ACTION ITEM
Quote verbatim the span of lines that begins the listing below and closes with the line containing "completion, never a part of State. -/".

RECORDS FOR PROCESSING
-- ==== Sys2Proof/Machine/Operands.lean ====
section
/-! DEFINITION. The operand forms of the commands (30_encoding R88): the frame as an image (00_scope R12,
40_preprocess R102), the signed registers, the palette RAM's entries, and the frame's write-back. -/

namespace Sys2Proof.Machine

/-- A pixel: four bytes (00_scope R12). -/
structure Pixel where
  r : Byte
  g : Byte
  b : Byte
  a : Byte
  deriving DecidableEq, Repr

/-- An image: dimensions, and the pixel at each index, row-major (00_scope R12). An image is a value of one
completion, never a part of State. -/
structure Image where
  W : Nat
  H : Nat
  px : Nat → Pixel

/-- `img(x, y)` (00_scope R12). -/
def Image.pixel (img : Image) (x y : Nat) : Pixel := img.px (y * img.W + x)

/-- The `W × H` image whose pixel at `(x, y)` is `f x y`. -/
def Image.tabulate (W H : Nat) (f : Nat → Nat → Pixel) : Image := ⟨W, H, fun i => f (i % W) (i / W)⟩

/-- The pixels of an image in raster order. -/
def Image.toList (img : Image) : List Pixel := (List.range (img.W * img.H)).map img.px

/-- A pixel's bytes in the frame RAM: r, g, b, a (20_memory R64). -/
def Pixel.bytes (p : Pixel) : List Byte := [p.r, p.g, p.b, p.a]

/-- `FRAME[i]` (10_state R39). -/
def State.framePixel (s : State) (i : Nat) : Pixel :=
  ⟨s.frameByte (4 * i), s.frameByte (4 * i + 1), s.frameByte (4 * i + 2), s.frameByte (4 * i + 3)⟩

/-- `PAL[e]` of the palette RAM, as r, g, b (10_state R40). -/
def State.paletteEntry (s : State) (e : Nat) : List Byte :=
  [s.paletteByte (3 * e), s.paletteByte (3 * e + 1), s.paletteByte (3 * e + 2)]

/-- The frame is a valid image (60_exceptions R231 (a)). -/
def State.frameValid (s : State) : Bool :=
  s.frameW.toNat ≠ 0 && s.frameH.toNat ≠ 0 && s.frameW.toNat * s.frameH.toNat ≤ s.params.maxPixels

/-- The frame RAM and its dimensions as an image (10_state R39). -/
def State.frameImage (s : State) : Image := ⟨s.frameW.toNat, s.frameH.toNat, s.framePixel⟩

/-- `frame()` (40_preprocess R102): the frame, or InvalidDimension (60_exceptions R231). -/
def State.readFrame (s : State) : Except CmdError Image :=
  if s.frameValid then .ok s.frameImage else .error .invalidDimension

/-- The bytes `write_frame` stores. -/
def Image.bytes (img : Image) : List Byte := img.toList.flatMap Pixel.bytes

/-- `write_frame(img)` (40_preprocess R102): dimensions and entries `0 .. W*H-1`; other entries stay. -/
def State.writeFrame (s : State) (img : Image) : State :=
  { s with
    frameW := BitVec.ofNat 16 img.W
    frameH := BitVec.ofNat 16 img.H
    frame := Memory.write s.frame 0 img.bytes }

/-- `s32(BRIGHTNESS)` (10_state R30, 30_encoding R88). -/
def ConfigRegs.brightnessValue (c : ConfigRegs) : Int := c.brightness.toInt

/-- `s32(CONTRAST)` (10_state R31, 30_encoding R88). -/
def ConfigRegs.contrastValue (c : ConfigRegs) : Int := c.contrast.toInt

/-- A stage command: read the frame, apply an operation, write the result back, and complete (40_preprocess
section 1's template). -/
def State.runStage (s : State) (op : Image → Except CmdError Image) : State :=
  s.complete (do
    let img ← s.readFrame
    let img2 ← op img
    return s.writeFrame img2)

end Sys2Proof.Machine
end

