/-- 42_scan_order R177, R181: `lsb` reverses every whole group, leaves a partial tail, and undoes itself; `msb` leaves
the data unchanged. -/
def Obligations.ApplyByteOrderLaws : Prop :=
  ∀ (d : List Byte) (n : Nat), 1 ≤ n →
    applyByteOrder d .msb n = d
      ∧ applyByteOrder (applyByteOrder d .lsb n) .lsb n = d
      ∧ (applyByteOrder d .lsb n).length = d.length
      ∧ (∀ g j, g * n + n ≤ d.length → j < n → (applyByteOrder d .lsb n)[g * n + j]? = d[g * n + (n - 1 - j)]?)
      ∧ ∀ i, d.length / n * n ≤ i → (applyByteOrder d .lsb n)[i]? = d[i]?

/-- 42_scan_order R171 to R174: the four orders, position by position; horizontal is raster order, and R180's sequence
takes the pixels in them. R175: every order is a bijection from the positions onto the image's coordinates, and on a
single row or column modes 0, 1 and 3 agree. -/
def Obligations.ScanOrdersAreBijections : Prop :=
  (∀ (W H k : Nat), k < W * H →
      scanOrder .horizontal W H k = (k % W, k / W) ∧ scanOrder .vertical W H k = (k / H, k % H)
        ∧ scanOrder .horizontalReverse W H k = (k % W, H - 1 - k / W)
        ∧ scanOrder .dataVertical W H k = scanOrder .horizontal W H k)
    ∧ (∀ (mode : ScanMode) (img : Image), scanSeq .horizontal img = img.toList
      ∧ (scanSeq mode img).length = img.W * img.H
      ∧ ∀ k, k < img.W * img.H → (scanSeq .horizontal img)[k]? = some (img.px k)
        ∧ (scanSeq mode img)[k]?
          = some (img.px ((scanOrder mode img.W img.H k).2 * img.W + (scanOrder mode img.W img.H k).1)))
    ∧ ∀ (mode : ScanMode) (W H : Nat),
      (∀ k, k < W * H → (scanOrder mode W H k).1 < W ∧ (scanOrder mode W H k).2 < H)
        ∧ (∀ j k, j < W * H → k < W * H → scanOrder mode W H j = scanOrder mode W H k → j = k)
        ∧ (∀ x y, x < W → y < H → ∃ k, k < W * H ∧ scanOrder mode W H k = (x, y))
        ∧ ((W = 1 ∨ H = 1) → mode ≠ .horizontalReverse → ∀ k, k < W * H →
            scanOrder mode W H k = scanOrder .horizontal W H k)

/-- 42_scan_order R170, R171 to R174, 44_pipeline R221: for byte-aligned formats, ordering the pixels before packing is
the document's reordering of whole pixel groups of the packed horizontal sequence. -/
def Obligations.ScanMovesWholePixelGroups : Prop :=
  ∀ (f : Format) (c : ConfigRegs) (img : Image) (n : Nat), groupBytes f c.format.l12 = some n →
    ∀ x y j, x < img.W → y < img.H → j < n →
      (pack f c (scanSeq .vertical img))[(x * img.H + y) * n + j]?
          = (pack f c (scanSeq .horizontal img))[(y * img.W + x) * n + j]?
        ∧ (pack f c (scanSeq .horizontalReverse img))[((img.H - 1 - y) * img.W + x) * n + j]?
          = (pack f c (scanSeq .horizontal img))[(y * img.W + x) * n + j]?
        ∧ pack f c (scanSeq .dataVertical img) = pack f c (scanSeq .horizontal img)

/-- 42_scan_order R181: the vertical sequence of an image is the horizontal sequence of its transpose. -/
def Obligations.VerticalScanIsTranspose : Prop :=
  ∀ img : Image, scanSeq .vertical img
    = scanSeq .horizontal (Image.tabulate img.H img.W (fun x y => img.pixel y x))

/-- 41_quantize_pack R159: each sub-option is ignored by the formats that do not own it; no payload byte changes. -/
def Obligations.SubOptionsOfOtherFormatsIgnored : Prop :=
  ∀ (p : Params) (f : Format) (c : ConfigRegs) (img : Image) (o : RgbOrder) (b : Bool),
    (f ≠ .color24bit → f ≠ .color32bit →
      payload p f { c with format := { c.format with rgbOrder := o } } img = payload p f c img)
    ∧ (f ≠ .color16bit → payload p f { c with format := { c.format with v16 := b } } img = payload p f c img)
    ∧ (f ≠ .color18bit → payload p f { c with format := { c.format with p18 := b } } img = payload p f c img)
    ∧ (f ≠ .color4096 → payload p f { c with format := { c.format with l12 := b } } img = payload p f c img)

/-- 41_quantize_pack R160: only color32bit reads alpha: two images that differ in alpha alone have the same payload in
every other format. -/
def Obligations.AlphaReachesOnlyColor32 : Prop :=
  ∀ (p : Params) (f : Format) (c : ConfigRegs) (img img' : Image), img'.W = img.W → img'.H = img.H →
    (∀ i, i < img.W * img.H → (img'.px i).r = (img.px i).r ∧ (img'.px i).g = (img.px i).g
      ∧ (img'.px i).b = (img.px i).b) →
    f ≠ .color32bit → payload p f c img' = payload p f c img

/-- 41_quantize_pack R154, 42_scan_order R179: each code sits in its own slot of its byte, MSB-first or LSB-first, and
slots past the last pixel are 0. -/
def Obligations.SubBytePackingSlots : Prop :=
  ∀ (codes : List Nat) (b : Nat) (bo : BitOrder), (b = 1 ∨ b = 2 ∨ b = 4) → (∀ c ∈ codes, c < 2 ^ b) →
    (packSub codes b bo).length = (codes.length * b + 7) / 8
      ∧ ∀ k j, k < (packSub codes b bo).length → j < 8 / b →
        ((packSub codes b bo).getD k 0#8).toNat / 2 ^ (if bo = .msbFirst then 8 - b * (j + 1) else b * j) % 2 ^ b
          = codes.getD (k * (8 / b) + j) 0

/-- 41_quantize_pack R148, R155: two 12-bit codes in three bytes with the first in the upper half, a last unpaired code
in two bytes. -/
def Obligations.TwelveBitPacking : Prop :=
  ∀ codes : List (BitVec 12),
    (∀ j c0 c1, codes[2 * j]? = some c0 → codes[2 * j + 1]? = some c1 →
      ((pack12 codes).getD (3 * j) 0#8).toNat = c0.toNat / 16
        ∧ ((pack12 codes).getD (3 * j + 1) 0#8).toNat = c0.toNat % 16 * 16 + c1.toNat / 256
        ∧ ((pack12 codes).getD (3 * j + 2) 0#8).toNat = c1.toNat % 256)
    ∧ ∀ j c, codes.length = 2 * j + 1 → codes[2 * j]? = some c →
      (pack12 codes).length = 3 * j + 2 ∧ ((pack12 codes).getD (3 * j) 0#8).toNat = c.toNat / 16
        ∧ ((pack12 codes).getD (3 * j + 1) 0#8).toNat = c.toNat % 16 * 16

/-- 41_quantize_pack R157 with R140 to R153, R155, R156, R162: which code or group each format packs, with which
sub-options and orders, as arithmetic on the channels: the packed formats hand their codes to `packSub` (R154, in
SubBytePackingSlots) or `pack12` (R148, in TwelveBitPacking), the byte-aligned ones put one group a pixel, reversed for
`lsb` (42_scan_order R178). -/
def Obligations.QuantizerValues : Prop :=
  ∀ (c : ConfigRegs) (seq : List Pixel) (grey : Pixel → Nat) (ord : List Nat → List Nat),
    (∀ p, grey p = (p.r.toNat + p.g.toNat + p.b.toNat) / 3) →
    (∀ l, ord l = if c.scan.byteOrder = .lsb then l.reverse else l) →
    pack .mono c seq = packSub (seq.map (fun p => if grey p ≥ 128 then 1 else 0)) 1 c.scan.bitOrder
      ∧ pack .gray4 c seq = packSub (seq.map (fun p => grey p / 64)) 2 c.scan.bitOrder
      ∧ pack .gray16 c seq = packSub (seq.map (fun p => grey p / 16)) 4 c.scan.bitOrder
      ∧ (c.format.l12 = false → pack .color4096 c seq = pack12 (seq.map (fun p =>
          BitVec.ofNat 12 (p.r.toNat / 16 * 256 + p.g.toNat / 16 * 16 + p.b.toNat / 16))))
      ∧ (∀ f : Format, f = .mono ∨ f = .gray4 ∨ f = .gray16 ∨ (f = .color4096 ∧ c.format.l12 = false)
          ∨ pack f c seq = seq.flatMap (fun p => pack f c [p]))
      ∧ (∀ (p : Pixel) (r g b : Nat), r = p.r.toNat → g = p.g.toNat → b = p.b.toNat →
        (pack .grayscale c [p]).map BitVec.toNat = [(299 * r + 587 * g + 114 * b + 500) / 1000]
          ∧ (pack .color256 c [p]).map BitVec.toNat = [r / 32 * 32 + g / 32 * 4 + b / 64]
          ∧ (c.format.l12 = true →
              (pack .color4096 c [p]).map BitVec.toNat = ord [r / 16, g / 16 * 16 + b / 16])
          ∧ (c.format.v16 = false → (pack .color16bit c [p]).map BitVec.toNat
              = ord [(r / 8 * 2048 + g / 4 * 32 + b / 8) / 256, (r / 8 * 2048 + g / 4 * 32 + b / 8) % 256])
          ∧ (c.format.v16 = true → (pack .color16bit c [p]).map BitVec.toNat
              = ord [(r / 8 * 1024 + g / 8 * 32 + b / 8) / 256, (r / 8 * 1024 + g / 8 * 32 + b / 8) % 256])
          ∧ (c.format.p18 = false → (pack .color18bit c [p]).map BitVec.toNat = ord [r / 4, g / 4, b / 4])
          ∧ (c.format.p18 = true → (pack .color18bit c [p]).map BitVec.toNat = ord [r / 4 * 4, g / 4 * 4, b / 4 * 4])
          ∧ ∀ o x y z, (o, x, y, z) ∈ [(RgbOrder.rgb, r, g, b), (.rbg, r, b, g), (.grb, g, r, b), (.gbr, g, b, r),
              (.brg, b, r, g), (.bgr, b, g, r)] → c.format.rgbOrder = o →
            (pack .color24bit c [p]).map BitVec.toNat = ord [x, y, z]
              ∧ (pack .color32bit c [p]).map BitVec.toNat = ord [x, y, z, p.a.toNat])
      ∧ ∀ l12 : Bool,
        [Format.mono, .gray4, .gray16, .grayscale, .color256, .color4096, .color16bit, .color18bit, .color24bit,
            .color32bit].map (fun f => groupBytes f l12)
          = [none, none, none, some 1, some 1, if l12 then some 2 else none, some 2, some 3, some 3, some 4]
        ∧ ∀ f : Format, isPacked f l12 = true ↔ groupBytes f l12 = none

RESPONSE TO THIS TASK
-- ==== Sys2Proof/Machine/Operands.lean ====
section
/-! DEFINITION. The operand forms of the commands (30_encoding R88): the frame as an image (00_scope R12,
40_preprocess R102), the signed registers, the palette RAM's entries, and the frame's write-back. -/

namespace Sys2Proof.Machine

/-- A pixel: four bytes (00_scope R12). -/
structure Pixel where
  r : Byte
  g : Byte
  b : Byte
  a : Byte
  deriving DecidableEq, Repr

/-- An image: dimensions, and the pixel at each index, row-major (00_scope R12). An image is a value of one
completion, never a part of State. -/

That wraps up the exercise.